Эти видения встревожили меня не на шутку, вызывали тревогу. Я подумал о том, что, если станут ворошить мое прошлое, могут и докопаться. Было что искать в моем прошлом. Много я ездил по стране. С надеждой на чудо ездил. Для нас, беспризорников, попасть в воинскую часть тогда считалось большой удачей. Мне, как и многим моим товарищам, тоже хотелось стать сыном полка, воевать. Но тыловые части воспитанников не брали, те, что ехали на фронт, и подавно. Накормят, с собой дадут, будь здоров. Надо было что-то придумать. Я и придумал…

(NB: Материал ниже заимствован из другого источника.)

theorem test_correction_wraps_bins : interpolated (caseMap 255 0 (-20) 10) 16761205 = 3 := by decide

theorem test_correction_scaled :
    correctionAt { plainStep with flags := { noFlags with scaleMap := true } } 1850000 (caseMap 82 83 12 (-4)) 5400439 =
      9 := by decide

theorem test_advance_saturates : advanceOf 65535 { entry 0 30 with speed := some 9764 } = (65535, true) := by
  decide

/-! ## One blade crossing with decimation, by 5.10 -/

/-- Head 0's step in 5.10. -/
def crossingStep : ScanStep := { plainStep with kOn := 3, kOff := 2, decimation := 1, threshold := 200 }

/-- A placed sample of 5.10: in blade 4's window of 20,000 au, or beyond it in none. -/
def placed (seq : Seq) (u : Nat) (surface : Option (Int × BitVec 12 × HeadCode × Bool)) : Placed :=
  { seq := seq, pass := 1, runId := 12, gen := 17, trigTick := 0, angle := 2000000 + BitVec.ofNat 24 u
    window := if u < 20000 then some (4, ⟨44, 2000000, 20000, false⟩) else none
    enabled := true, placeholder := false, surface := surface, mapGen := 0, clamped := false }

/-- A measured surface. -/
def measured (z : Int) (i : BitVec 12) : Option (Int × BitVec 12 × HeadCode × Bool) := some (z, i, .ok, true)

/-- The twenty samples of 5.10, but for the last. -/
def crossing : List Placed :=
  [placed 100 1000 none, placed 101 2024 none, placed 102 3048 (some (126490, 0, .saturated, false)),
   placed 103 4072 (measured 126500 900), placed 104 5096 (measured 126510 850), placed 105 6120 (measured 126520 880),
   placed 106 6080 (measured 126530 870), placed 107 8168 none, placed 108 9192 (measured 126540 860),
   placed 110 11240 (measured 126550 840), placed 111 12264 (some (126560, 0, .multiPeak, false)),
   placed 112 13288 none, placed 113 14312 none, placed 114 15336 (measured 126000 900), placed 115 16360 none,
   placed 116 17384 (measured 126000 910), placed 117 18408 (measured 126000 905), placed 118 19432 (measured 126000 900)]

/-- The detector after them, and its closed record after the sample that lies outside the window. -/
def crossed : Detector × Option OpenRecord :=
  let e : Surroundings := ⟨crossingStep, 1000, 0, 1⟩
  let d := crossing.foldl (fun d p => (arrive e p d).1) { Detector.reset with lastSeq := some 99 }
  arrive e (placed 119 20456 (measured 126000 890)) d

theorem test_crossing_edges :
    crossed.2.map (fun r => (r.entry, r.exit, r.points.map fun p => (p.u, p.z))) =
      some (some 3048, some 12264,
        [(3048, 126490), (5096, 126510), (6120, 126530), (11240, 126550), (12264, 126560)]) := by decide

theorem test_crossing_statistics :
    crossed.2.map (fun r => (r.stats.count, r.stats.sum, r.stats.range)) =
      some (6, 759150, some (126500, 126550)) := by decide

theorem test_crossing_marks :
    crossed.2.map (fun r => (r.stats.dropouts, r.stats.saturated, r.stats.multiPeak, r.flags)) =
      some (1, 1, 1, 0b000000010100) := by decide

/-! ## The encoder unit -/

theorem test_tableEdge_crosses :
    let s := { running .settling plainStep with
      eu := { (running .settling plainStep).eu with count := 262143, netRevs := 40, highWater := 40 } }
    ((after (.tableEdge 1 .forward []) s).eu.count, (after (.tableEdge 1 .forward []) s).eu.netRevs) = (0, 41) := by
  decide

theorem test_tableEdge_reversal_in_acquiring :
    let s := { running .acquiring plainStep with
      eu := { (running .acquiring plainStep).eu with count := 150000, netRevs := 42 } }
    (after (.tableEdge 1 .reverse []) s).bus.raisings = [⟨.direction, none, 101, 1, 1⟩] := by decide

theorem test_index_references :
    (after (.index 3 []) State.reset).lp.notices = [.referenced 3] := by decide

theorem test_index_slips :
    let s := { running .acquiring plainStep with eu := { (running .acquiring plainStep).eu with count := 9 } }
    ((after (.index 3 []) s).eu.count, (after (.index 3 []) s).bus.raisings) =
      (0, [⟨.indexSlip, none, 101, 1, 3⟩]) := by decide

theorem test_ringExpiry_holds_at_the_period :
    (after (.ringExpiry 16777216) { State.reset with eu := { Encoder.reset with ring := [0] } }).eu.ring = [0] := by
  decide

theorem test_ringExpiry_empties :
    (after (.ringExpiry 16777217) { State.reset with eu := { Encoder.reset with ring := [0] } }).eu.ring = [] := by
  decide

theorem test_stall_raised :
    (after (.stall 16777217) (running .acquiring plainStep)).bus.raisings = [⟨.stall, none, 101, 1, 16777217⟩] := by
  decide

theorem test_stall_not_in_tail : (after (.stall 16777217) (running .tail plainStep)).bus.raisings = [] := by
  decide

theorem test_radialEdge_wraps : (after (.radialEdge 1 .reverse) State.reset).eu.radial = 0xFFFFFFFF := by
  decide

theorem test_radialEdge_counts_errors : (after (.radialEdge 1 .both) State.reset).eu.radialErrors = 1 := by
  decide

/-- In SETTLING with the settle timer at 1 and the arm timer as given. -/
def settling (arm : Nat) : State :=
  let s := running .settling plainStep
  { s with spe := { s.spe with pass := 0, settleTimer := some 1, armTimer := some arm, armLimit := 100 } }

theorem test_millisecond_settles : (after (.millisecondBoundary 100000) (settling 1)).spe.state = .armed := by
  decide

/-- R117: "with no head named, the step's tag and pass 0". -/
theorem test_millisecond_arm_timeout :
    (after (.millisecondBoundary 100000) (settling 99)).spe.latch.map (fun r => (r.cls, r.head, r.tag, r.pass)) =
      some (.armTimeout, none, 101, 0) := by decide

/-! ## Triggers and head ports -/

/-- Acquiring in TIME mode every 20,000 ticks, the period begun at tick 0, head 0's counter at 4,095. -/
def timed : State :=
  let s := running .acquiring { plainStep with mode := .time 20000 }
  { s with tu := ⟨(PerHead.all TriggerHead.reset).set .h0 { TriggerHead.reset with seq := 4095 }, some 0⟩ }

theorem test_timeDue_triggers :
    let t := after (.timeDueInstant 20000) timed
    ((t.hp.get .h0).outstanding.map (·.seq), (t.tu.heads.get .h0).seq, t.tu.period) = ([4095], 0, some 20000) := by
  decide

theorem test_timeDue_waits : (after (.timeDueInstant 19999) timed).tu.period = some 0 := by decide

/-- Head 0's trigger line went active at tick 0. -/
def pulsing : State :=
  { State.reset with
    tu := ⟨(PerHead.all TriggerHead.reset).set .h0 { TriggerHead.reset with lastTrigger := some 0, pulse := some 0 },
      none⟩ }

theorem test_triggerPulse_ends : ((after (.triggerPulseEnd 100 .h0) pulsing).tu.heads.get .h0).pulse = none := by
  decide

theorem test_triggerPulse_lasts : ((after (.triggerPulseEnd 99 .h0) pulsing).tu.heads.get .h0).pulse = some 0 := by
  decide

theorem test_lastTrigger_held :
    ((after (.lastTriggerExpiry 1000000 .h0) pulsing).tu.heads.get .h0).lastTrigger = some 0 := by decide

theorem test_lastTrigger_let_go :
    ((after (.lastTriggerExpiry 1000001 .h0) pulsing).tu.heads.get .h0).lastTrigger = none := by decide

/-- Head 1 of 2.9 at tick 40,000: 4,093 to 4,095 outstanding. -/
def matching : State :=
  withPort .h1 (fun p => { p with outstanding := [entry 4093 0, entry 4094 20000, entry 4095 40000] })
    (running .acquiring plainStep)

/-- The seven bytes of 13.2 for sequence 4,094, code OK, intensity 0x3E8, distance 0x05BA0; spare bits 0. -/
def word4094 : List Byte := [0xFF, 0xE0, 0x3E, 0x80, 0x5B, 0xA0, 0xFF ^^^ 0xE0 ^^^ 0x3E ^^^ 0x80 ^^^ 0x5B ^^^ 0xA0 ^^^ 0x5A]

theorem test_headWord_fields : readWord word4094 = ⟨4094, okAnswer 0x3E8 0x05BA0⟩ := by decide +kernel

Помню, Волоколамск прошел, пробирался дальше на запад. Где с военными на попутной машине, где на подводе, где пешком. Узнаю название очередной деревни и скулю: мне, мол, дяденька, до Епатьевки, будьте добреньки, верст пять тут, не более. Так и подобрался к фронту. Стреляют рядом. Ну, думаю, ночью махну еще малость, а там и передовая. На передовой-то, думаю, обязательно попаду в часть. Днем у бабок узнал название деревень. Тех, что нашими были, тех, что за линией фронта. Стемнело — пошел. Снег еще не выпал, но земля уже мороженая была. Где оврагом, где лесом, так и пробирался. К середине ночи стрельба поднялась. Прилег я. Стороной, слышно было, танки прошли. Потом и вовсе стихло. Выбрался я из канавы, отправился дальше. Под утро забрался в кусты, заснул. Проснулся оттого, что дождем накрыло. Мелкий дождь, сыплет и сыплет. Тучи низкие за деревья вот-вот зацепятся. Прошел немного, лес кончился. Впереди трубы замаячили, горелые бревна проглядывались. Деревня, значит, была на этом месте. Подошел ближе, дым увидел. Он из земли поднимался, по траве же и расстилался. По дыму землянку обнаружил, за ней другую, третью… Постучался в первую. Вошел. В темноте бочонок железный разглядел, в нем дрова горели. Дым частью в трубу шел, частью по землянке растекался. У печи бабка сидела: в телогрейке, в валенках. Возле нее — женщина примостилась: в полушубке, в платке. На коленях у женщины голова пацана моих лет. Все трое греются возле огня. Женщина гладит голову пацана, и тот то ли спит, то ли дремлет.
— Ты чего?
Бабка глянула строго, как на своего.
— Погреться, тетеньки, пустите.
— Пустили уже.
Молчат. Я стою. Не знаю, что делать дальше, что говорить.
— Куда в непогодь такую? — ворчливо спросила бабка.
— Угнали наших, сам убег… В Ржев иду, к тетке.
— Лютует, супостат, ох, лютует…
Бабка стала отчаянно креститься. Женщина прижала к груди голову пацана.
— Пронеси, господи, и помилуй, — запричитала бабка. — Царица небесная, мать-заступница, спаси рабов твоих грешних, приди…
Меня как огнем опалило.
— У вас немцы, тетеньки? — спросил я.
— Миловал господь, — отозвалась бабка, — как спалили, не заходят более, стороной идут, ироды.
Вот так влетел… Что же делать теперь? Тикать надо. Назад. Надо было так влипнуть…
Готов был сорваться, бежать в лес, туда, откуда пришел.
— Садись к огню, — предложила бабка и выкатила чурбак.
Что делать?
Обсох, поел. Пора. За дверью, слышно было, дождь уняться не мог. Почувствовал, как загорелось во мне что-то, жарко мне сделалось. Встал все же, решил идти.
— Куда собрался в непогодь такую, ночуй, — приказала бабка.
Я остался. Жар держал меня и ломал несколько дней. Все эти дни ни бабка, ни женщина, ни ее сын почти не выходили из землянки. То, что рассказывала бабка, пугало. Женщину, как немцы пришли, избили полицаи. Сына ее Василька пороть за что-то стали, она вступилась. Ее скрутили и опозорили: голую при народе секли. С тех пор она не в себе.
Лежал, смотрел на Василька, на его мать, на бабку. Бабка носила в землянку воду, дрова. Мать с сыном или спали, или, сидя, смотрели на огонь. Все время она держала голову Василька двумя руками. Стоит огню в печи колыхнуться, прижимала сына к груди. Вроде как потерять боялась.